In 2006, I attended my first ApacheCon, and had a great time whilst learning lots. In late 2006, I was elected to the Jakarta PMC, and discovered a whole new world as I learnt about PMCs, the board, how the ASF works and so on. This didn't put me off, and in May 2007 I helped POI leave the Jakarta umbrella, becoming PMC chair. At the 2007 ApacheCon, I'd gone to lots of foundation related talks, and began to learn in detail about "The Apache Way", which is partly how I ended up as the new POI chair. Roll forward to 2009 and I found myself giving talks on "The Apache Way", having in the mean time made member. Late last year I also joined the new Apache Community Development project, helping out with mentoring, outreach and so on.

It's been quite a long journey, from my first involements in apache, through my first commits and on to today. It has taken me a long time to learn about "The Apache Way", to really understand what it means, and get to a position where I'm able to try to help others to learn about it. It's really great to be able to stand up in front of an audience, and talk to them about open source, open development, and apache-style open development, and see that moment when someone gets it, understands part of why it's so powerful. Well, I say stand in front, but quite often it could just be sat in a pub, or even on the grass in a circle, enjoying the Irish sunshine!

Since starting at Alfresco, I've also become involved in the Apache Incubator, and I'm currently a mentor of the Apache Chemistry incubating project. Having explained how I got here, I'd like to look at what I think this role of mentor involves, and using Chemistry as an example.

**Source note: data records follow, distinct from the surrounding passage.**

-- ==== Sys2Proof/WellFormed.lean ====
section
/-! DEFINITION. Which textual lines and programs are well formed (30_encoding.md R32, R40, R44). An `Instr`
has no ill-formed value: "An operand bit pattern is never illegal as an encoding" (R38), and operands are
64-bit by their type; so the checks are those of the textual form. -/

namespace Sys2Proof

/-- The operand format of an operation (R32, R33). -/
def Operation.format : Operation → Format
  | .fitsUnsigned => .f
  | .fitsSigned   => .f
  | .getUnsigned  => .g
  | .getSigned    => .g
  | .putUnsigned  => .p
  | .putSigned    => .p

/-- How many arguments a format takes (R32). -/
def Format.arity : Format → Nat
  | .f => 2
  | .g => 3
  | .p => 4

/-- Whether the operation reads `value` as two's complement (R34). -/
def Operation.readsSigned : Operation → Bool
  | .fitsSigned => true
  | .putSigned  => true
  | .fitsUnsigned | .getUnsigned | .getSigned | .putUnsigned => false

/-- The place of the argument `value` in the textual form, where there is one (R40). -/
def Format.valueIndex : Format → Option Nat
  | .f => some 0
  | .g => none
  | .p => some 3

/-- A name starts with a letter or `_` and goes on with letters, digits and `_` (log entry 10). -/
def nameWf : Name → Bool
  | []      => false
  | c :: cs => (c.isAlpha || c == '_') && cs.all fun d => d.isAlphanum || d == '_'

/-- An argument's own form (R44): a non-negative literal is below 2^64, a negative one is an i64. -/
def Arg.wf : Arg → Bool
  | .dec n  => decide (n < 2 ^ 64)
  | .hex n  => decide (n < 2 ^ 64)
  | .neg n  => decide (n ≤ 2 ^ 63)
  | .name x => nameWf x

/-- Whether an argument is a negative decimal. -/
def Arg.isNeg : Arg → Bool
  | .neg _ => true
  | .dec _ | .hex _ | .name _ => false

/-- "A negative decimal is allowed only as the `value` of fits-signed and put-signed" (R44); `i` is the place of
the first argument of the list. -/
def negativesWf (op : Operation) (i : Nat) : List Arg → Bool
  | []      => true
  | a :: as =>
    (!a.isNeg || (op.readsSigned && op.format.valueIndex == some i)) && negativesWf op (i + 1) as

/-- A line is well formed (R40, R44): the operation's number of arguments, each of the right form, negatives only
where they may stand, and a proper name where it binds one. -/
def Line.wf (l : Line) : Bool :=
  l.args.length == l.op.format.arity && l.args.all Arg.wf && negativesWf l.op 0 l.args &&
    match l.bind with
    | none   => true
    | some x => nameWf x

/-- Every name among the arguments is one of `bound`. -/
def argsBound (bound : List Name) : List Arg → Bool
  | []            => true
  | .name x :: as => bound.contains x && argsBound bound as
  | .dec _ :: as  => argsBound bound as
  | .hex _ :: as  => argsBound bound as
  | .neg _ :: as  => argsBound bound as

/-- A program is well formed where `bound` are the names the caller starts with: every line is, and a line uses
only names that stand in `bound` or that an earlier line binds ("a later line may use the name", R40). -/
def programWf (bound : List Name) : List Line → Bool
  | []      => true
  | l :: ls =>
    l.wf && argsBound bound l.args &&
      programWf (match l.bind with | none => bound | some x => x :: bound) ls

end Sys2Proof
end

Firstly, what isn't it? Well, I'd say a mentor isn't a committer. Sure, a mentor can also be a committer, and it's great when that's the case. However, I'd see those as two distinct roles, and you may sometimes need to switch hats. It's great if mentors can commit code, since it helps ensure that if there is any pain from the incubation process, one of the mentors quickly feels it too, but I don't think it's in any way required.

What is in the role of mentor then? I'd say the most important, and over-arching role is to teach the podling (incubating project) about The Apache Way. You can't do this in one go though (see above - it took me at least 4 years to get to the point that I was happy enough with my understanding that I could pass it on!), but you need to be trying to pass it on as and when you can. Partly this means watching the mailing lists, and offering insight and advice when things happen. Or don't happen. Possibly especially when the don't happen...

Within the incubator, various things need to happen whilst the project is there, and others before graduation can occur. As a mentor, you need to help everyone understand why they need to do something, as well as helping them do it. For example, the requirement that as much as possible of the project's communications should be on-list, and off-list things should be relayed back. It's no good just saying "no", you need to explain why, explain what gets missed if you don't, explain the benefits of doing it The Apache Way. With Chemistry, the big test for this was with in-person meetup in Munich back in March. Many of the committers were there, but certainly not all. I explained on-list beforehand why it was important to keep the list updated, then spoke again about it at the meeting. During and after the meeting, everyone who couldn't make it seemed very happy with how it had worked out, and how their views had been included. We also now have a record of those discussions to check back on if an architecture question surfaces again in future. Overall, it seemed to work well!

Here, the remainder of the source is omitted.